First case of FDA using AL/ML to Identifiy the Patients for a Life-Saving Drug with a Missing Diagnostic

In the high-pressure environment of the COVID-19 pandemic, the interleukin-1 inhibitor Anakinra (Kineret) represented a paradox. While it held the potential to save lives, it was a drug that had struggled to prove its worth; earlier trials had failed to show consistent efficacy because they lacked a way to target the right patients.

The breakthrough finally came with the SAVEMORE trial. By using a specific biomarker—soluble urokinase plasminogen activator receptor (suPAR)—researchers were able to identify a high-risk subpopulation that responded dramatically to the treatment. The data was staggering: patients treated with Anakinra saw a 63% reduction in the odds of worse clinical outcomes (based on an odds ratio of 0.37). To achieve these results, clinicians needed to identify patients with a baseline suPAR level of >= 6 ng/mL, however, the suPAR assay was commercially unavailable in the United States. 

Traditionally, a drug’s Emergency Use Authorization (EUA) depends on the availability of a physical diagnostic test. In this case, the FDA faced a diagnostic gap. To bridge access to this life-saving drug for patients who can benefit from it (ie. patients who best reflect the population in the clinical trial), FDA turned to an alternative way using "digital diagnostics". 

A Credibility Assessment using FDA Risk-Based Framework

Let us attempt a credibility assessment of this algorithm-based patient selection scoring rule following the risk-based model assessment framework FDA released in the draft guidance in 2025. 

1. Define the Question of Interest (QoI) 

The clinical challenge centered on the successful implementation of the enrichment strategy used in the SAVEMORE trial. While other studies of IL-1 antagonists (e.g., tocilizumab, sarilumab) yielded inconsistent results in unselected COVID-19 populations, SAVEMORE demonstrated that anakinra significantly reduced the risk of clinical progression. This benefit, however, was strictly observed in patients with baseline suPAR levels ≥ 6 ng/mL.

Given the unavailability of a cleared suPAR assay in the U.S., the Question of Interest was defined as: 

"Which clinical characteristics and laboratory tests can reliably identify patients with baseline suPAR levels ≥ 6 ng/mL?" 

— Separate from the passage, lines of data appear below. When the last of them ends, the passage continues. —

/-- A launch record is carried out. -/
def State.launch (s : State) (port : Nat) (known : Bool) (r : LaunchRec) : State :=
  if r.reserved then s.refuseLaunch r 1 0 port
  else if !known then s.refuseLaunch r 7 0 port
  else if r.replay then
    match s.slot r.slot with
    | none => s.refuseLaunch r 6 0 port
    | some x =>
      if x.ctx ≠ r.ctx then s.refuseLaunch r 6 0 port
      else
        let s := s.setSlot r.slot { x with replayWait := some (x.replayWait.getD none), release := x.release || r.release, port := port }
        s.completion r.slot (launchIdent r.slot) 4 (nextGen x.gen) 0 0 0 0 0 0 0 port
  else if (s.slot r.slot).isSome || !r.ringOk then s.refuseLaunch r 6 0 port
  else
    match (s.ctx r.ctx).pdie r.vdie with
    | none => s.refuseLaunch r ((s.free 52).toNat % 256) 0 port
    | some d =>
      match s.launchCheck r.ctx r.graph with
      | .error (code, info) => s.refuseLaunch r code info port
      | .ok g => s.firstLaunch r port d g

/-- Offset of a launch queue in the window. -/
def queueBase (q : Nat) : Nat := 0x100000 + 0x10000 * q

/-- The die whose graph engine a launch goes to. -/
def State.launchDie (s : State) (r : LaunchRec) : Option Nat :=
  if r.replay then (s.slot r.slot).map (·.die) else (s.ctx r.ctx).pdie r.vdie

/-- Does a captured graph, or its refusal, stand for a read that waits. -/
def capWaits {α : Type} (g : Except Refused α) : Bool :=
  match g with
  | .error (_, i) => i == notReady
  | .ok _ => false

/-- Does a launch find the ready queue of its graph engine full (R159), or a table that it reads in devices that accept no access now (R87). -/
def State.launchWaits (s : State) (r : LaunchRec) : Bool :=
  (s.launchDie r).any (fun d => decide ((s.die d).ready.length ≥ 4096)) ||
    (!r.replay && !r.reserved && r.ringOk && (s.slot r.slot).isNone && (Tab.find r.ctx s.ctxs).isSome && capWaits (s.launchCheck r.ctx r.graph))

/-- The oldest record of a launch queue is taken: the head advances, and the first record binds the queue to its context. It waits while the
ready queue is full (R159). -/
def State.takeLaunch (s : State) (q : Nat) : State :=
  let b := queueBase q
  let head := s.winNat (b + 0xFFF0) 8 % 1023
  let tail := s.winNat (b + 0xFFF8) 8 % 1023
  let r := LaunchRec.of (s.winBytes (b + 64 * head) 64)
  if q ≥ 16 ∨ head = tail ∨ s.launchWaits r = true then s
  else
    let s := s.winPut (b + 0xFFF0) (leBytes 8 ((head + 1) % 1023))
    let there := (Tab.find r.ctx s.ctxs).isSome
    let s := if there && (Tab.find q s.qBound).isNone then { s with qBound := Tab.put q r.ctx s.qBound } else s
    let known := there && Tab.find q s.qBound == some r.ctx
    s.launch (Tab.getD s.qPort q 0) known r

/-- LAUNCH_RECORD (R450). -/
def execLaunchRecord (queue : Nat) (s : State) : Out := .next (s.takeLaunch queue)

/-- LAUNCH_DOORBELL: a port writes the tail of a launch queue (R450). -/
def State.launchBell (s : State) (port q tail : Nat) : State :=
  if q ≥ 16 then s
  else { s with qPort := Tab.put q port s.qPort }.winPut (queueBase q + 0xFFF8) (leBytes 8 (tail % 1023))

/-- LAUNCH_DOORBELL (R450). -/
def execLaunchDoorbell (port queue tail : Nat) (s : State) : Out := .next (s.launchBell port queue tail)

/-! ## Replays (R171, R172) -/

/-- The entries captured again, with the state words kept; a table that can no longer be captured leaves the last capture in force. -/
def Slot.recapture (x : Slot) (g : Except Refused (List Node × Nat × Nat)) : Slot :=
  match g with
  | .error _ => x
  | .ok (nodes, opt, pmap) =>
    { x with
      opt := opt, pmap := pmap
      nodes := nodes.mapIdx fun i v =>
        let o := x.node i
        { v with tgen := o.tgen, arrived := o.arrived, done := o.done, cgen := o.cgen, count := o.count, blocked := o.blocked, pend := o.pend } }

/-- A pending replay starts once the generation has settled. -/
def State.replayStart (s : State) (n : Nat) : State :=
  match s.slot n with
  | none => s
  | some x =>
    let g := s.captureGraph x.ctx x.graph
    if x.replayWait.isNone || !s.genDone n x || capWaits g then s
    else
      let y := { x with replayWait := none }.recapture g
      ((s.setSlot n y).startGen n (nextGen x.gen)).slotCheck n

/-- GRAPH_REPLAY_START (R172). -/
def execGraphReplayStart (slot : Nat) (s : State) : Out := .next (s.replayStart slot)

end Sys2Proof.Machine
end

The objective was to develop a robust predictive tool using common clinical variables to identify the population most likely to benefit, thereby resolving the diagnostic bottleneck that would otherwise prevent timely access to life-saving therapy.

2. Define the Context of Use (COU)

The Context of Use (COU) defines the specific role and scope of the AI/ML model within this regulatory framework:

• Model Role: The model serves as a clinical stratification tool to identify hospitalized adults with COVID-19 pneumonia who are at high risk of progressing to severe respiratory failure (SRF).

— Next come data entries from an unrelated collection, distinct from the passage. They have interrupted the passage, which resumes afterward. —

-- ==== Sys2Proof/Machine/Place.lean ====
section
/-! DEFINITION. Placement of ready tasks, the choice of an image at resume, gangs, aging, pre-emption and the fill of a shadow plane
(R22, R24, R79, R128, R158 to R160, R177, R178, R185, R202, R434 to R436). -/

namespace Sys2Proof.Machine

open Sys2Proof

/-! ## The order of the ready queue (R159) -/

/-- Lexicographic order on lists of numbers. -/
def lexLt : List Nat → List Nat → Bool
  | [], [] => false
  | [], _ :: _ => true
  | _ :: _, [] => false
  | a :: r, b :: t => decide (a < b) || (a == b && lexLt r t)

/-- Effective class of a task. -/
def Task.effClass (t : Task) : Nat := t.cls - t.aged

/-- Device time of a task's deadline. -/
def Task.due (t : Task) : Nat := t.readyAt + t.deadline * 1000

/-- The key by which R159 orders tasks. -/
def Task.rank (t : Task) : List Nat := [t.effClass, t.due, t.readyAt, t.id / 65536 % 65536]

/-- Insert a task behind those that come no later. -/
def rankInsert (t : Task) : List Task → List Task
  | [] => [t]
  | u :: r => if lexLt t.rank u.rank then t :: u :: r else u :: rankInsert t r

/-- Tasks in the order of R159. -/
def rankSort (l : List Task) : List Task := l.foldl (fun a t => rankInsert t a) []

/-- Does a grade hold a task out of placement (R207). -/
def State.heldBack (s : State) (t : Task) : Bool := decide (vget s.sched.grades t.cls 0 ≥ 2) || s.sched.suspended

/-- EFFECTIVE_CLASS_AGING: one class for each full 4 ms that the task waits in the queue (R159). -/
def State.ageTask (s : State) (uid : Nat) : State :=
  match s.taskOf uid with
  | none => s
  | some t =>
    if t.state = 0 ∧ (s.die t.die).ready.contains uid = true ∧ t.effClass ≠ 0 ∧ t.waitAt + 4000000 ≤ s.now then
      s.modTask uid fun x => { x with aged := x.aged + 1, waitAt := x.waitAt + 4000000 }
    else s

/-- EFFECTIVE_CLASS_AGING (R159). -/
def execEffectiveClassAging (task : Nat) (s : State) : Out := .next (s.ageTask task)

/-! ## What a launch puts on a plane (R24, R177, R185, R202) -/

/-- Why a task cannot start: cause, SUB and INFO of its fault record. -/
abbrev StartFault := Nat × Nat × Nat

/-- The gang launch record: NTHR, GROUP, ARGS; a record that breaks R177 ends the task. -/
def State.gangRecord (s : State) (t : Task) : Except StartFault (Nat × Nat × Nat) :=
  match s.tableBytes t.ctx t.args 64 with
  | .error va => .error (cTranslation, 0, va)
  | .ok l =>
    let n := field l 0 8
    if n < 2 ∨ n > 16 ∨ field l 24 40 ≠ 0 then .error ((s.free 53).toNat % 256, 0, t.args) else .ok (n, field l 8 8, field l 16 8)

/-- Row `j` of the rows that a placement has read: one that a store has made break R201 since the launch counts as none (R16, R201, log
157). -/
def rowAt (rs : List OpRow) (j : Nat) : Option OpRow := rs[j]?.filter (·.ok)

/-- The row chosen for a task. -/
def Task.opRow (t : Task) : Option OpRow := rowAt t.opTab t.row

/-- ENERGY ÷ TIME of a row: is that of `a` below that of `b`. -/
def rowBelow (a b : OpRow) : Bool := decide (a.energy * b.time < b.energy * a.time)

/-- The row of a task's set with the next lower ENERGY ÷ TIME, within the deadline when `strict`. -/
def State.lowerRow (s : State) (strict : Bool) (t : Task) (rs : List OpRow) : Option Nat :=
  match rowAt rs t.row with
  | none => none
  | some cur =>
    let ok := t.rows.filter fun j => ((rowAt rs j).map fun r => rowBelow r cur && (!strict || decide (s.now + r.time * 1000 ≤ t.due))).getD false
    (ok.foldl (fun (a : Option (Nat × OpRow)) j =>
      match rowAt rs j, a with
      | none, a => a
      | some r, none => some (j, r)
      | some r, some (i, q) => if rowBelow q r then some (j, r) else some (i, q)) none).map (·.1)

/-- Is a cluster one whose rates step 4 may lower: it runs a task of a class under SLOW. -/
def State.slowCluster (s : State) (cl : Nat) : Bool :=
  s.tasks.any fun t => t.state == 1 && vget s.sched.grades t.cls 0 == 1 && t.threads.any fun k => thrCluster k == cl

• Model Scope: The scoring rule is the alternative patient identification method described in Section 1.1 of the EUA Fact Sheet for Healthcare Providers. It identifies the population authorized for treatment with anakinra (100 mg daily for 10 days).

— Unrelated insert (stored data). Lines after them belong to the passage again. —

-- ==== Sys2Proof/Machine/EvErr.lean ====
section
/-! DEFINITION. Events of the error machinery: SECDED freezes, bank rebuilds, HBM4 re-reads, lane swaps and scrub, error counters, the
event queue's head, Onyx block moves, and the copy engines (R88, R89, R98, R99, R165, R183, R231, R232, R342). -/

namespace Sys2Proof.Machine

open Sys2Proof

/-! ## Freezes and rebuilds (R98, R99) -/

/-- SECDED_FREEZE_END (R99): one nine-cycle freeze of a core ends. -/
def execSecdedFreezeEnd (core : Nat) (s : State) : Out := .next (s.modCore core fun c => { c with freezes := c.freezes - 1 })

/-- A bank's contents are rebuilt into check bank 3: event 0x03 with bit 96. -/
def State.rebuildEnd (s : State) (str unit : Nat) : State :=
  match s.banks.find? fun b => b.str == str && b.unit == unit && b.rebuilding with
  | none => s
  | some b =>
    let s := { s with banks := s.banks.map fun (x : Bank) => if x = b then { x with rebuilding := false } else x }
    let (src, u) := eventPlace str unit
    s.post 0x03 src u (str <<< 120 ||| (b.bank % 256) <<< 104 ||| 1 <<< 96)

/-- BANK_REBUILD_END (R98). -/
def execBankRebuildEnd (str unit : Nat) (s : State) : Out := .next (s.rebuildEnd str unit)

/-! ## HBM4 transfers (R88, R89) -/

/-- A burst that stays unreadable is delivered poisoned: ACTION 2, and event 0x04. -/
def State.burstPoison (s : State) (b : Burst) : State :=
  ((s.xferLog b.stack 2 b.pch b.beat b.lane b.tries).setPoison (b.pa / 64)).postPoison (10 + b.stack) b.pch 11 (b.pa / 32 * 32)

/-- A re-read of a burst ends: good, bad and read again, or bad for the third time, which swaps the spare lane in when it is unused. -/
def State.reread (s : State) (k : Nat) (ok : Bool) : State :=
  match s.bursts[k]? with
  | none => s
  | some b0 =>
    if b0.swapped then s
    else
      let b := { b0 with tries := b0.tries + 1 }
      let gone := { s with bursts := s.bursts.eraseIdx k }
      if ok then gone.xferLog b.stack 0 b.pch b.beat b.lane b.tries
      else if b.tries < 3 then { s with bursts := s.bursts.set k b }
      else
        let x := s.stack b.stack
        if x.spare.getLsbD b.pch then gone.burstPoison b
        else
          ({ s with bursts := s.bursts.set k { b with swapped := true } }).setStack b.stack { x with spare := x.spare ||| (1#64 <<< b.pch) }

/-- HBM_PARITY_REREAD (R88). -/
def execHbmParityReread (k : Nat) (ok : Bool) (s : State) : Out := .next (s.reread k ok)

/-- The read after a lane swap. -/
def State.laneSwapRead (s : State) (k : Nat) (ok : Bool) : State :=
  match s.bursts[k]? with
  | none => s
  | some b =>
    if !b.swapped then s
    else
      let s := { s with bursts := s.bursts.eraseIdx k }
      if ok then s.xferLog b.stack 1 b.pch b.beat b.lane b.tries else s.burstPoison b

/-- HBM_LANE_SWAP_RESUME (R88). -/
def execHbmLaneSwapResume (k : Nat) (ok : Bool) (s : State) : Out := .next (s.laneSwapRead k ok)

/-- HBM_SCRUB (R89): a cell-log record of CLASS 2. -/
def execHbmScrub (stack pch bank row col : Nat) (s : State) : Out :=
  .next (if (s.stack stack).present && (s.stack stack).st == 1 then
      s.cellLog stack 2 pch ((bank % 16) <<< 23 ||| (row % 2 ^ 18) <<< 5 ||| col % 32)
    else s)

/-! ## Error counters and the event queue (R165, R231) -/

/-- Structures under the symbol code and the number of each (R97, R164). -/
def symStructures : List (Nat × Nat) := [(0, 512), (1, 128), (2, 128), (5, 128)]

/-- The counters in the order of the window (log 12). -/
def errOrder : List Nat :=
  [errFrame] ++ (List.range 10).map errPoison ++ (List.range 8).map errCellCorr ++ (List.range 8).map errCellUnc ++ (List.range 8).map errXfer
    ++ (List.range 8).map errLane ++ (List.range 2).map errLpt ++ (List.range 512).map errSecded
    ++ (symStructures.flatMap fun p => (List.range p.2).map (errSym p.1)) ++ symStructures.flatMap fun p => (List.range p.2).map (errBank p.1)

/-- A window write of 0 clears a counter; any other value is ignored. -/
def State.clearErr (s : State) (idx val : Nat) : State :=
  match (if val = 0 then errOrder[idx]? else none) with
  | none => s
  | some i => { s with errs := Tab.del i s.errs }

/-- ERROR_COUNTER_CLEAR (R231). -/
def execErrorCounterClear (idx : Nat) (val : BitVec 64) (s : State) : Out := .next (if s.boot.minimal then s else s.clearErr idx val.toNat)

/-- A write of the event queue's head: a value from the head to the tail sets it. -/
def EvQueue.setHead (q : EvQueue) (v : W32) : EvQueue :=
  if (v - q.head).toNat ≤ (q.tail - q.head).toNat then { q with head := v } else q

/-- EVENT_QUEUE_HEAD_WRITE (R165). -/
def execEventQueueHeadWrite (val : BitVec 32) (s : State) : Out := .next (if s.boot.minimal then s else { s with evq := s.evq.setHead val })

/-! ## Onyx wear (R232) -/

/-- Spare blocks of a die. -/
def spareBlocks : Nat := 64

/-- A block whose WRITES has passed its threshold moves to a free spare; with none free it stays, and the die's Onyx is worn. -/
def Die.moveBlock (d : Die) (b : Nat) : Die :=
  let e := Tab.getD d.wear b (0, none)
  if e.1 ≤ 5 * 10 ^ 13 then d
  else if d.spares < spareBlocks then { d with wear := Tab.put b (0, some d.spares) d.wear, spares := d.spares + 1 }
  else { d with worn := true }

/-- ONYX_BLOCK_MOVE (R232): between two image writes. -/
def execOnyxBlockMove (die block : Nat) (s : State) : Out :=
  .next (if (s.die die).imgs.isEmpty && decide (block < 512) then s.modDie die fun d => d.moveBlock block else s)

/-! ## The copy engines (R183, R342) -/

/-- The slot table of a copy engine's round: a waiting one takes over where a round starts. -/
def State.copyTable (s : State) (iod : Nat) : Option (List Nat) :=
  (if vget s.copySlot iod 0 = 0 then Tab.find iod s.slotNext else none) <|> Tab.find iod s.slotTabs

/-- The tenants with a transfer pending at a copy engine. -/
def State.copyTenants (s : State) (iod : Nat) : List Nat := (s.copies.filter fun c => c.iod == iod).map (·.tenant)

/-- The tenant that a slot of a copy table serves: the first with a transfer pending among those that the slot and the ones after it name, in
table order; where they name none of them, a table with a slot of 0xFF, which any tenant may have, serves the tenant of the oldest transfer (R162,
R183, log 143). -/
def slotServes (tab : List Nat) (slot : Nat) (pending : List Nat) : Option Nat :=
  let order := (List.range 64).map fun i => tab.getD ((slot + i) % 64) 0xFF
  (order.find? fun x => x != 0xFF && pending.contains x) <|> (if order.contains 0xFF then pending.head? else none)

/-- May a tenant's transfer go now: it is the one that the copy engine's next slot serves, or no table has been written. -/
def State.copyEligible (s : State) (c : Copy) : Bool :=
  match s.copyTable c.iod with
  | none => true
  | some tab => slotServes tab (vget s.copySlot c.iod 0) (s.copyTenants c.iod) == some c.tenant

/-- The slot that a copy engine has used is over; a waiting table has taken over when it was the first of a round (R183). -/
def State.copySlotDone (s : State) (iod : Nat) : State :=
  let i := vget s.copySlot iod 0
  let s := { s with copySlot := vset s.copySlot iod ((i + 1) % 64) }
  match (if i = 0 then Tab.find iod s.slotNext else none) with
  | none => s
  | some tab => { s with slotTabs := Tab.put iod tab s.slotTabs, slotNext := Tab.del iod s.slotNext }

/-- The poisoned lines among those of a range. -/
def State.poisonLines (s : State) (pa n : Nat) : List Nat := (linesOf pa n).filter s.isPoison

/-- The destination lines that poisoned source lines of a copy reach. -/
def State.copyTaint (s : State) (src dst n : Nat) : List Nat :=
  (linesOf dst n).filter fun l =>
    let lo := max dst (l * 64)
    let hi := min (dst + n) (l * 64 + 64)
    s.poisonLines (src + (lo - dst)) (hi - lo) != []

/-- Poison that a copy engine meets in a line: counted and posted. -/
def State.copyMeets (s : State) (iod line : Nat) : State :=
  let c := s.poisonCause line
  let s := s.countErr (errPoison (8 + iod))
  match s.homeOf c.info with
  | .die d => s.postPoison (10 + d) (bits c.info 13 8) c.sub c.info
  | _ => s.postPoison (8 + iod) 0 c.sub c.info

/-- A chunk of 256 bytes of a transfer, in any order (the choice is free), read at home and written as an engine write: the poison
of its source lines goes to the destination lines, each poisoned line counted. After the last chunk, LEN sets out to the barrier object. -/
def State.copyChunk (s : State) (k : Nat) : State :=
  match s.copies[k]? with
  | none => s
  | some c =>
    let i := (s.free 59).toNat % c.left.length
    let o := c.left.getD i 0 * 256
    let n := min 256 (c.len - o)
    if !s.copyEligible c then s
    else
      match s.tryHome (s.homeBytes (c.src + o) n) with
      | .error s => s
      | .ok (s1, l, bad) =>
        if !s1.canEngineWriteRange (c.dst + o) l then s1.snoopRange (c.dst + o) l
        else
          let s2 := s1.engineWrite (c.dst + o) l
          let s2 := if bad then
              (s1.poisonLines (c.src + o) n).foldl (fun a x => a.copyMeets c.iod x)
                ((s1.copyTaint (c.src + o) (c.dst + o) n).foldl (fun (a : State) x => a.setPoison x) s2)
            else s2
          let s2 := s2.copySlotDone c.iod
          let rest := c.left.eraseIdx i
          if rest != [] then { s2 with copies := s2.copies.set k { c with left := rest } }
          else { s2 with copies := s2.copies.eraseIdx k, barAdds := s2.barAdds ++ [BarAdd.mk c.bar c.len (some c.task) c.pos 0#32] }

/-- COPY_CHUNK_DONE (R342). -/
def execCopyChunkDone (k : Nat) (s : State) : Out := .next (s.copyChunk k)

end Sys2Proof.Machine
end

Human-AI Team Consideration: Consistent with the FDA’s 2025 Draft Guidance on AI, the model does not act as a standalone gatekeeper. While the scoring rule identifies the eligible population, the final clinical decision to initiate therapy remains with the healthcare provider, who must evaluate the patient within the broader clinical context of the EUA.

3. Determining Model Risk

Applying the Agency's Risk-Based Credibility Assessment Framework, the model risk is classified as High based on two independent factors:

• Decision Consequence: High. The decision concerns the treatment of a life-threatening disease. An incorrect decision (e.g., a false negative) could deny a patient a potentially life-saving intervention, leading to progression to SRF or death.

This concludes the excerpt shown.